En Junín o en
Tapalqué refieren la historia. Un chico desapareció después de un
malón; se dijo que lo habían robado los indios. Sus padres lo
buscaron inútilmente; al cabo de los años, un soldado que venía de
tierra adentro les habló de un indio de ojos celestes que bien podía
ser su hijo. Dieron al fin con él (la crónica ha perdido las
circunstancias y no quiero inventar lo que no sé) y creyeron
reconocerlo. El hombre, trabajado por el desierto y por la vida
bárbara, ya no sabía oír las palabras de la lengua natal, pero se
dejó conducir, indiferente y dócil, hasta la casa.
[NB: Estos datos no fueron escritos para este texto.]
-- ==== Sys2Proof/Laws/LastsArray.lean ====
section
/-! SUPPORT. What no command takes away (State.lasts), operation by operation: the Array, folds and ports. -/

set_option linter.unusedVariables false
set_option linter.unusedSimpArgs false

namespace Sys2Proof.Machine

theorem State.arErr_lasts {q0 : State} (s : State) (i kind : Nat) (hq : q0.lasts s) :
    q0.lasts (State.arErr s i kind) := by
  unfold State.arErr
  try dsimp only
  repeat' first
    | with_reducible first | assumption | apply State.setRg_lasts

theorem State.lmRead_lasts {q0 : State} (s : State) (i w : Nat) (hq : q0.lasts s) :
    q0.lasts (State.lmRead s i w).1 := by
  unfold State.lmRead
  try dsimp only
  repeat' first
    | with_reducible first
      | assumption | apply State.readWord_lasts | apply State.arErr_lasts | apply State.raiseF_lasts | refine State.lasts_fst (by assumption) ?_
    | split

theorem State.lmWrite_lasts {q0 : State} (s : State) (i w : Nat) (v : Word) (hq : q0.lasts s) :
    q0.lasts (State.lmWrite s i w v) := by
  unfold State.lmWrite
  try dsimp only
  repeat' first
    | with_reducible first
      | assumption | apply State.writeWords_lasts | apply State.arErr_lasts | apply State.raiseF_lasts
      | refine State.lasts_fst (by assumption) ?_
    | split

theorem State.parityFail_lasts {q0 : State} (s : State) (i : Nat) (t : Token) (hq : q0.lasts s) :
    q0.lasts (State.parityFail s i t) := by
  unfold State.parityFail
  try dsimp only
  repeat' first
    | with_reducible first
      | assumption | apply State.bump_lasts | apply State.raiseF_lasts | apply State.arErr_lasts | apply State.report_lasts
      | refine State.lasts_fst (by assumption) ?_
    | split

theorem State.parCheck_lasts {q0 : State} (s : State) (i : Nat) (t : Token) (hq : q0.lasts s) :
    q0.lasts (State.parCheck s i t).1 := by
  unfold State.parCheck
  try dsimp only
  repeat' first
    | with_reducible first | assumption | apply State.parityFail_lasts
    | split | with_reducible refine State.lasts_mk ?_ rfl

theorem State.pushFifo_lasts {q0 : State} (s : State) (i side : Nat) (t : Token) (hq : q0.lasts s) :
    q0.lasts (State.pushFifo s i side t) := by
  unfold State.pushFifo
  try dsimp only
  repeat' first
    | with_reducible first
      | assumption | apply State.parCheck_lasts | apply State.setPe_lasts | refine State.lasts_fst (by assumption) ?_
    | split

theorem State.popFifo_lasts {q0 : State} (s : State) (i side : Nat) (hq : q0.lasts s) :
    q0.lasts (State.popFifo s i side) := by
  unfold State.popFifo
  try dsimp only
  repeat' first
    | with_reducible first | assumption | apply State.setPe_lasts

theorem State.intoPe_lasts {q0 u : State} (s : State) (q : Nat) (t : Token) (hq : q0.lasts s) (e : s.intoPe q t = some u) : q0.lasts u := by
  unfold State.intoPe at e
  generalize s.inFifo q = x at e
  obtain ⟨i, side, code⟩ := x
  dsimp only at e
  split at e
  · cases e
  · split at e
    · cases e
    · split at e
      · cases e
        try dsimp only
        repeat' first
          | with_reducible first
            | assumption | apply State.lastsOut_next | apply State.pushFifo_lasts | refine State.each_lasts _ _ _ ?_ (fun i t ht => ?_)
            | apply State.after_lasts | refine State.lasts_foldl _ _ ?_ (fun t x ht => ?_) | refine State.lasts_foldlP _ _ ?_ (fun t x ht => ?_)
            | refine State.lasts_ite (fun _ => ?_) (fun _ => ?_) | refine State.lasts_iteP (fun _ => ?_) (fun _ => ?_)
            | refine State.lasts_fst (by assumption) ?_
          | intro _ | split | with_reducible refine State.lasts_mk ?_ rfl
      · cases e

theorem State.giveIn_lasts {q0 : State} (s : State) (q : Nat) (t : Token) (hq : q0.lasts s) : q0.lasts (s.giveIn q t) := by
  unfold State.giveIn
  split
  · next u e =>
    split at e
    · exact State.qSkip_lasts _ _ _ (State.intoPe_lasts _ _ _ hq e)
    · cases e
  · exact State.qPush_lasts _ _ _ hq

theorem State.qGive_lasts {q0 : State} (s : State) (q : Nat) (t : Token) (lost : Bool) (hq : q0.lasts s) :
    q0.lasts (State.qGive s q t lost) := by
  unfold State.qGive
  try dsimp only
  repeat' first
    | with_reducible first
      | assumption | apply State.qSkip_lasts | apply State.emit_lasts | apply State.giveIn_lasts | apply State.qPushL_lasts
      | apply State.qPush_lasts | refine State.lasts_fst (by assumption) ?_
    | split

theorem State.sendTo_lasts {q0 : State} (s : State) (i : Nat) (d : Dst) (t t2 : Token) (hq : q0.lasts s) :
    q0.lasts (State.sendTo s i d t t2) := by
  unfold State.sendTo
  try dsimp only
  repeat' first
    | with_reducible first
      | assumption | apply State.pushFifo_lasts | apply State.crossGroups_lasts | apply State.exitPass_lasts | apply State.parCheck_lasts
      | apply State.qGive_lasts | apply State.setRg_lasts | refine State.lasts_fst (by assumption) ?_
    | split

theorem Eff.plain_lasts {q0 : State} (s : State) (pv : Priv) (out : List (Word × Bool)) (hq : q0.lasts s) : q0.lasts (Eff.plain s pv out).s := hq

theorem State.pickDst_lasts {q0 : State} (s : State) (n k : Nat) (hq : q0.lasts s) :
    q0.lasts (State.pickDst s n k).1 := by
  unfold State.pickDst
  try dsimp only
  repeat' first
    | with_reducible first | assumption | apply State.tick_lasts
    | split

theorem effRoute_lasts {q0 : State} (s : State) (c : Ctx) (hq : q0.lasts s) : q0.lasts (effRoute s c).s := by
  unfold effRoute
  repeat' first
    | with_reducible first
      | assumption | apply State.lastsOut_next | apply Eff.plain_lasts | apply State.pickDst_lasts
      | refine State.each_lasts _ _ _ ?_ (fun i t ht => ?_) | apply State.after_lasts | refine State.lasts_foldl _ _ ?_ (fun t x ht => ?_)
      | refine State.lasts_foldlP _ _ ?_ (fun t x ht => ?_) | refine State.lasts_fst (by assumption) ?_
    | dsimp only | split | with_reducible refine State.lasts_mk ?_ rfl

theorem effSplit_lasts {q0 : State} (s : State) (c : Ctx) (hq : q0.lasts s) : q0.lasts (effSplit s c).s := by
  unfold effSplit
  repeat' first
    | with_reducible first
      | assumption | apply State.lastsOut_next | apply Eff.plain_lasts | refine State.each_lasts _ _ _ ?_ (fun i t ht => ?_)
      | apply State.after_lasts | refine State.lasts_foldl _ _ ?_ (fun t x ht => ?_) | refine State.lasts_foldlP _ _ ?_ (fun t x ht => ?_)
      | refine State.lasts_fst (by assumption) ?_
    | dsimp only | split | with_reducible refine State.lasts_mk ?_ rfl
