theorem State.breach_lasts {q0 : State} (s : State) (k d : Nat) (hq : q0.lasts s) :
    q0.lasts (State.breach s k d) := by
  unfold State.breach
  try dsimp only
  repeat' first
    | with_reducible first
      | assumption | apply State.bump_lasts | apply State.addRec_lasts | apply State.raiseWith_lasts
    | split

theorem State.windowOne_lasts {q0 : State} (s : State) (k d r : Nat) (hq : q0.lasts s) :
    q0.lasts (State.windowOne s k d r) := by
  unfold State.windowOne
  try dsimp only
  repeat' first
    | with_reducible first
      | assumption | apply State.breach_lasts | apply State.setRg_lasts | apply State.bump_lasts | apply State.raiseF_lasts
      | refine State.lasts_foldl _ _ ?_ (fun t x ht => ?_) | refine State.lasts_foldlP _ _ ?_ (fun t x ht => ?_)
    | split | with_reducible refine State.lasts_mk ?_ rfl

theorem State.rsvLate_lasts {q0 : State} (s : State) (k moved : Nat) (hq : q0.lasts s) :
    q0.lasts (State.rsvLate s k moved).1 := by
  unfold State.rsvLate
  try dsimp only
  repeat' first
    | with_reducible first
      | assumption | refine State.lasts_foldl _ _ ?_ (fun t x ht => ?_) | refine State.lasts_foldlP _ _ ?_ (fun t x ht => ?_)
      | refine State.lasts_fst (by assumption) ?_
    | split | with_reducible refine State.lasts_mk ?_ rfl

theorem execReservationWindowEnd_lasts {q0 : State} (want : List (Fin 256 × Nat × Nat)) (room : List (Fin 96 × Nat)) (s : State) (hq : q0.lasts s) :
    q0.lastsOut (execReservationWindowEnd want room s) := by
  unfold execReservationWindowEnd
  try dsimp only
  repeat' first
    | with_reducible first
      | assumption | apply State.lastsOut_next | apply State.rsvLate_lasts | apply State.windowOne_lasts
      | refine State.each_lasts _ _ _ ?_ (fun i t ht => ?_) | refine State.lasts_foldl _ _ ?_ (fun t x ht => ?_)
      | refine State.lasts_foldlP _ _ ?_ (fun t x ht => ?_) | refine State.lasts_fst (by assumption) ?_
    | split | with_reducible refine State.lasts_mk ?_ rfl

end Sys2Proof.Machine
end

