theorem execOctMac_lasts {q0 : State} (acc : Fin 4) (ra rb : Reg) (s : State) (hq : q0.lasts s) :
    q0.lastsOut (execOctMac acc ra rb s) := by
  unfold execOctMac
  try dsimp only
  repeat' first
    | with_reducible first
      | assumption | apply State.lastsOut_next | apply State.octMacRun_lasts | apply State.setMacc_lasts
    | intro _

theorem execOctMacu_lasts {q0 : State} (acc : Fin 4) (ra rb : Reg) (s : State) (hq : q0.lasts s) :
    q0.lastsOut (execOctMacu acc ra rb s) := by
  unfold execOctMacu
  try dsimp only
  repeat' first
    | with_reducible first
      | assumption | apply State.lastsOut_next | apply State.octMacRun_lasts | apply State.setMacc_lasts
    | intro _

theorem execOctMac2_lasts {q0 : State} (acc : Fin 4) (ra rb : Reg) (s : State) (hq : q0.lasts s) :
    q0.lastsOut (execOctMac2 acc ra rb s) := by
  unfold execOctMac2
  try dsimp only
  repeat' first
    | with_reducible first
      | assumption | apply State.lastsOut_next | apply State.octMacRun_lasts | apply State.setMacc_lasts
    | intro _

theorem execOctMacrd_lasts {q0 : State} (rd : Reg) (acc : Fin 4) (s : State) (hq : q0.lasts s) :
    q0.lastsOut (execOctMacrd rd acc s) := by
  unfold execOctMacrd
  try dsimp only
  repeat' first
    | with_reducible first
      | assumption | apply State.lastsOut_next | apply State.octMacRun_lasts | apply State.setOct_lasts
    | intro _ | split

theorem execOctMacld_lasts {q0 : State} (acc : Fin 4) (ra rb : Reg) (s : State) (hq : q0.lasts s) :
    q0.lastsOut (execOctMacld acc ra rb s) := by
  unfold execOctMacld
  try dsimp only
  repeat' first
    | with_reducible first
      | assumption | apply State.lastsOut_next | apply State.octMacRun_lasts | apply State.setMacc_lasts
    | intro _

theorem execOctMacclr_lasts {q0 : State} (acc : Fin 4) (s : State) (hq : q0.lasts s) :
    q0.lastsOut (execOctMacclr acc s) := by
  unfold execOctMacclr
  try dsimp only
  repeat' first
    | with_reducible first
      | assumption | apply State.lastsOut_next | apply State.octMacRun_lasts | apply State.setMacc_lasts
    | intro _

theorem execOctTexit_lasts {q0 : State} (s : State) (hq : q0.lasts s) :
    q0.lastsOut (execOctTexit s) := by
  unfold execOctTexit
  try dsimp only
  repeat' first
    | with_reducible first
      | assumption | apply State.lastsOut_next | apply State.octRun_lasts | apply State.octFault_lasts | apply State.setCsr_lasts
      | apply State.setPc_lasts
    | intro _ | split

theorem execOctTrap_lasts {q0 : State} (arg : BitVec 12) (s : State) (hq : q0.lasts s) :
    q0.lastsOut (execOctTrap arg s) := by
  unfold execOctTrap
  try dsimp only
  repeat' first
    | with_reducible first
      | assumption | apply State.lastsOut_next | apply State.octRun_lasts | apply State.octTrap_lasts
    | intro _

theorem execOctBrk_lasts {q0 : State} (s : State) (hq : q0.lasts s) :
    q0.lastsOut (execOctBrk s) := by
  unfold execOctBrk
  try dsimp only
  repeat' first
    | with_reducible first
      | assumption | apply State.lastsOut_next | apply State.octRun_lasts | apply State.octNext_lasts | apply State.octHalt_lasts
      | apply State.octTrap_lasts
    | intro _ | split

theorem execOctWait_lasts {q0 : State} (s : State) (hq : q0.lasts s) :
    q0.lastsOut (execOctWait s) := by
  unfold execOctWait
  try dsimp only
  repeat' first
    | with_reducible first
      | assumption | apply State.lastsOut_next | apply State.octRun_lasts | apply State.octFault_lasts | apply State.octNext_lasts
    | intro _ | split | with_reducible refine State.lasts_mk ?_ rfl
Ahí se detuvo,
tal vez porque los otros se detuvieron. Miró la puerta, como sin
entenderla. De pronto bajó la cabeza, gritó, atravesó corriendo el
zaguán y los dos largos patios y se metió en la cocina. Sin
vacilar, hundió el brazo en la ennegrecida campana y sacó el
cuchillito de mango de asta que había escondido ahí, cuando chico.
Los ojos le brillaron de alegría y los padres lloraron porque habían
encontrado al hijo.
Acaso
a este recuerdo siguieron otros, pero el indio no podía vivir entre
paredes y un día fue a buscar su desierto. Yo querría saber qué
sintió en aquel instante de vértigo en que el pasado y el presente
se confundieron; yo querría saber si el hijo perdido renació y
murió en aquel éxtasis o si alcanzó a reconocer, siquiera como una
criatura o un perro, los padres y la casa.